TASK INSTRUCTIONS: Word for word, copy the entire listing.
-- PROVIDED RECORDS follows --
-- ==== Sys2Proof/Machine/Operands.lean ====
section
/-! DEFINITION. Operand forms: the index projection and the physical image of a run of positions, port capability and
the part of decoding that needs the port and the state (spec 30_encoding.md R76, R86), presenting and accepting a
command, and the `AUX` descriptor of a view. -/

namespace Sys2Proof.Machine

/-! ### Positions and indices -/

/-- `idx(s) = s & MASK` (20_memory.md R48). -/
def idxOf (mask pos : Word) : Nat := (pos &&& mask).toNat

/-- `idx` in a state. -/
def State.idx (s : State) (pos : Word) : Nat := idxOf s.mask pos

/-- A run of `n` positions whose first index is `a` is contiguous (R49). -/
def contiguous (size a n : Nat) : Bool := decide (a + n ≤ size)

/-- The byte of `BUF` at a sequence position (R53). -/
def State.at (s : State) (pos : Int) : Option Byte := s.buf.read (s.idx (narrow pos))

/-- The `AUX` of a view: bit 63 is `src` (1 for `TMP`), bits 62 to 0 the index of the first byte (30_encoding.md
R84). -/
def viewAux (inTmp : Bool) (base : Nat) : Word := BitVec.ofBool inTmp ++ BitVec.ofNat 63 base

/-! ### Which command a port takes -/

/-- Port capability (30_encoding.md R76; 60_exceptions.md R141). -/
def accepts (a : Port) : Instr → Bool
  | .write _ => decide (a = .P)
  | .rsve => decide (a = .P)
  | .publ _ => decide (a = .P)
  | .read _ => decide (a = .C)
  | .peek _ => decide (a = .C)
  | .commit _ => decide (a = .C)
  | .readFrom => decide (a = .P)
  | .readFromB => decide (a = .P)
  | .writeTo => decide (a = .C)
  | .close => true
  | .len => true
  | .ident => true

/-- The standing reservation admits the command (R86 cases 5 and 6). -/
def admitted (r : Reservation) : Instr → Bool
  | .write _ => !r.valid
  | .rsve => !r.valid
  | .readFrom => !r.valid
  | .readFromB => !r.valid
  | .publ k => r.valid && decide (0 ≤ k.toInt) && decide (k.toInt ≤ r.len.toInt)
  | .read _ => true
  | .peek _ => true
  | .commit _ => true
  | .writeTo => true
  | .close => true
  | .len => true
  | .ident => true

/-- The cases of R86 that need the port and the state: 1, 3, 5 and 6. -/
def legal (a : Port) (i : Instr) (s : State) : Bool :=
  decide (s.cfgState = .ready) && accepts a i && admitted s.rsv i

/-- R86 whole: a port, a word and a state give a command or ILLEGAL (`none`). -/
def decodeAt (a : Port) (w : BitVec 68) (s : State) : Option Instr :=
  match decode w with
  | .instr i => if legal a i s then some i else none
  | .illegal _ => none

/-! ### Presenting and accepting -/

/-- The environment presents its next pair: the port's inputs take it (R71). -/
def present (pr : Presented) (rest : List Presented) (a : Port) (s : State) : State :=
  s.setPort a { s.port a with cmd := pr.cmd, payload := pr.payload, script := rest }

/-- The larger of two words, as signed numbers. -/
def maxWord (x y : Word) : Word := if x.toInt ≤ y.toInt then y else x

/-- The argument test of WRITE, PEEK and COMMIT: `NEG` for `n < 0`, `FULL` for `n > SIZE` (60_exceptions.md R136). -/
def argError (size n : Int) : Option Status :=
  if n < 0 then some .neg else if size < n then some .full else none

/-- The payload a WRITE or PUBL of `n` bytes takes; outside `0 .. SIZE` whatever was presented is discarded (30_encoding.md
R77). -/
def takenPayload (size n : Word) (payload : List Byte) : List Byte :=
  if argError size.toInt n.toInt = none then payload else []

/-- The latches of the agent take the operands of a command that has some: `p.n` and `p.data`, or `c.n` (10_state.md
R34). -/
def latchOperands (i : Instr) (s : State) : State :=
  match i with
  | .write n => s.setP { s.p with n := n, data := takenPayload s.size n s.pPort.payload }
  | .publ k => s.setP { s.p with n := k, data := takenPayload s.size k s.pPort.payload }
  | .read cap => s.setC { s.c with n := cap }
  | .peek n => s.setC { s.c with n := n }
  | .commit n => s.setC { s.c with n := n }
  | .rsve => s
  | .readFrom => s
  | .readFromB => s
  | .writeTo => s
  | .close => s
  | .len => s
  | .ident => s

/-- The port of the agent whose step it is, its bound `f` raised to the value the other cursor holds now, as the acceptance
of a command raises it (20_memory.md R59). -/
def State.acceptedPort (s : State) : PortState :=
  { s.port s.turn with floor := maxWord (s.port s.turn).floor (s.otherCursor s.turn) }

/-- The bound of R59 raised at the start of an inner command of a macro, which the model takes as presented there. DEDUCED
from 42_macro_commands.md R123 and D39 (log entry 9). -/
def State.raiseFloor (s : State) : State := s.setPort s.turn s.acceptedPort

/-- Acceptance: the phase takes the command's first step (R33), the operands are latched, and the floor of R59 rises to
the value the other cursor holds now. -/
def accept (i : Instr) (first : Label) (s : State) : State :=
  latchOperands i (s.setPort s.turn { s.acceptedPort with phase := .run i first })

/-- One step of a command on the port whose step it is. At IDLE the command is decoded against port and state (R86),
its pair checked (R77), and acceptance is merged with the first labelled step, as R10 allows (log entry 7); otherwise
the phase says which labelled step comes next. -/
def command (i : Instr) (first : Label) (body : Label → State → Out) (s : State) : Out :=
  match s.phase with
  | .idle =>
    if legal s.turn i s then
      if i.payloadFits s.size (s.port s.turn).payload then body first (accept i first s)
      else .refused .illFormedPair
    else respondIllegal s
  | .run j l =>
    if j = i then
      if accepts s.turn i then body l s else .fault .strayPhase
    else .refused .portBusy

/-- The label is no step of the command. -/
def stray : Out := .fault .strayPhase

end Sys2Proof.Machine
end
-- PROVIDED RECORDS concluded --
FINISHED TASK:
-- ==== Sys2Proof/Machine/Operands.lean ====
section
/-! DEFINITION. Operand forms: the index projection and the physical image of a run of positions, port capability and
the part of decoding that needs the port and the state (spec 30_encoding.md R76, R86), presenting and accepting a
command, and the `AUX` descriptor of a view. -/

namespace Sys2Proof.Machine

/-! ### Positions and indices -/

/-- `idx(s) = s & MASK` (20_memory.md R48). -/
def idxOf (mask pos : Word) : Nat := (pos &&& mask).toNat

/-- `idx` in a state. -/
def State.idx (s : State) (pos : Word) : Nat := idxOf s.mask pos

/-- A run of `n` positions whose first index is `a` is contiguous (R49). -/
def contiguous (size a n : Nat) : Bool := decide (a + n ≤ size)

/-- The byte of `BUF` at a sequence position (R53). -/
def State.at (s : State) (pos : Int) : Option Byte := s.buf.read (s.idx (narrow pos))

/-- The `AUX` of a view: bit 63 is `src` (1 for `TMP`), bits 62 to 0 the index of the first byte (30_encoding.md
R84). -/
def viewAux (inTmp : Bool) (base : Nat) : Word := BitVec.ofBool inTmp ++ BitVec.ofNat 63 base

/-! ### Which command a port takes -/

/-- Port capability (30_encoding.md R76; 60_exceptions.md R141). -/
def accepts (a : Port) : Instr → Bool
  | .write _ => decide (a = .P)
  | .rsve => decide (a = .P)
  | .publ _ => decide (a = .P)
  | .read _ => decide (a = .C)
  | .peek _ => decide (a = .C)
  | .commit _ => decide (a = .C)
  | .readFrom => decide (a = .P)
  | .readFromB => decide (a = .P)
  | .writeTo => decide (a = .C)
  | .close => true
  | .len => true
  | .ident => true

/-- The standing reservation admits the command (R86 cases 5 and 6). -/
def admitted (r : Reservation) : Instr → Bool
  | .write _ => !r.valid
  | .rsve => !r.valid
  | .readFrom => !r.valid
  | .readFromB => !r.valid
  | .publ k => r.valid && decide (0 ≤ k.toInt) && decide (k.toInt ≤ r.len.toInt)
  | .read _ => true
  | .peek _ => true
  | .commit _ => true
  | .writeTo => true
  | .close => true
  | .len => true
  | .ident => true

/-- The cases of R86 that need the port and the state: 1, 3, 5 and 6. -/
def legal (a : Port) (i : Instr) (s : State) : Bool :=
  decide (s.cfgState = .ready) && accepts a i && admitted s.rsv i

/-- R86 whole: a port, a word and a state give a command or ILLEGAL (`none`). -/
def decodeAt (a : Port) (w : BitVec 68) (s : State) : Option Instr :=
  match decode w with
  | .instr i => if legal a i s then some i else none
  | .illegal _ => none

/-! ### Presenting and accepting -/

/-- The environment presents its next pair: the port's inputs take it (R71). -/
def present (pr : Presented) (rest : List Presented) (a : Port) (s : State) : State :=
  s.setPort a { s.port a with cmd := pr.cmd, payload := pr.payload, script := rest }

/-- The larger of two words, as signed numbers. -/
def maxWord (x y : Word) : Word := if x.toInt ≤ y.toInt then y else x

/-- The argument test of WRITE, PEEK and COMMIT: `NEG` for `n < 0`, `FULL` for `n > SIZE` (60_exceptions.md R136). -/
def argError (size n : Int) : Option Status :=
  if n < 0 then some .neg else if size < n then some .full else none

/-- The payload a WRITE or PUBL of `n` bytes takes; outside `0 .. SIZE` whatever was presented is discarded (30_encoding.md
R77). -/
def takenPayload (size n : Word) (payload : List Byte) : List Byte :=
  if argError size.toInt n.toInt = none then payload else []

/-- The latches of the agent take the operands of a command that has some: `p.n` and `p.data`, or `c.n` (10_state.md
R34). -/
def latchOperands (i : Instr) (s : State) : State :=
  match i with
  | .write n => s.setP { s.p with n := n, data := takenPayload s.size n s.pPort.payload }
  | .publ k => s.setP { s.p with n := k, data := takenPayload s.size k s.pPort.payload }
  | .read cap => s.setC { s.c with n := cap }
  | .peek n => s.setC { s.c with n := n }
  | .commit n => s.setC { s.c with n := n }
  | .rsve => s
  | .readFrom => s
  | .readFromB => s
  | .writeTo => s
  | .close => s
  | .len => s
  | .ident => s

/-- The port of the agent whose step it is, its bound `f` raised to the value the other cursor holds now, as the acceptance
of a command raises it (20_memory.md R59). -/
def State.acceptedPort (s : State) : PortState :=
  { s.port s.turn with floor := maxWord (s.port s.turn).floor (s.otherCursor s.turn) }

/-- The bound of R59 raised at the start of an inner command of a macro, which the model takes as presented there. DEDUCED
from 42_macro_commands.md R123 and D39 (log entry 9). -/
def State.raiseFloor (s : State) : State := s.setPort s.turn s.acceptedPort

/-- Acceptance: the phase takes the command's first step (R33), the operands are latched, and the floor of R59 rises to
the value the other cursor holds now. -/
def accept (i : Instr) (first : Label) (s : State) : State :=
  latchOperands i (s.setPort s.turn { s.acceptedPort with phase := .run i first })

/-- One step of a command on the port whose step it is. At IDLE the command is decoded against port and state (R86),
its pair checked (R77), and acceptance is merged with the first labelled step, as R10 allows (log entry 7); otherwise
the phase says which labelled step comes next. -/
def command (i : Instr) (first : Label) (body : Label → State → Out) (s : State) : Out :=
  match s.phase with
  | .idle =>
    if legal s.turn i s then
      if i.payloadFits s.size (s.port s.turn).payload then body first (accept i first s)
      else .refused .illFormedPair
    else respondIllegal s
  | .run j l =>
    if j = i then
      if accepts s.turn i then body l s else .fault .strayPhase
    else .refused .portBusy

/-- The label is no step of the command. -/
def stray : Out := .fault .strayPhase

end Sys2Proof.Machine
end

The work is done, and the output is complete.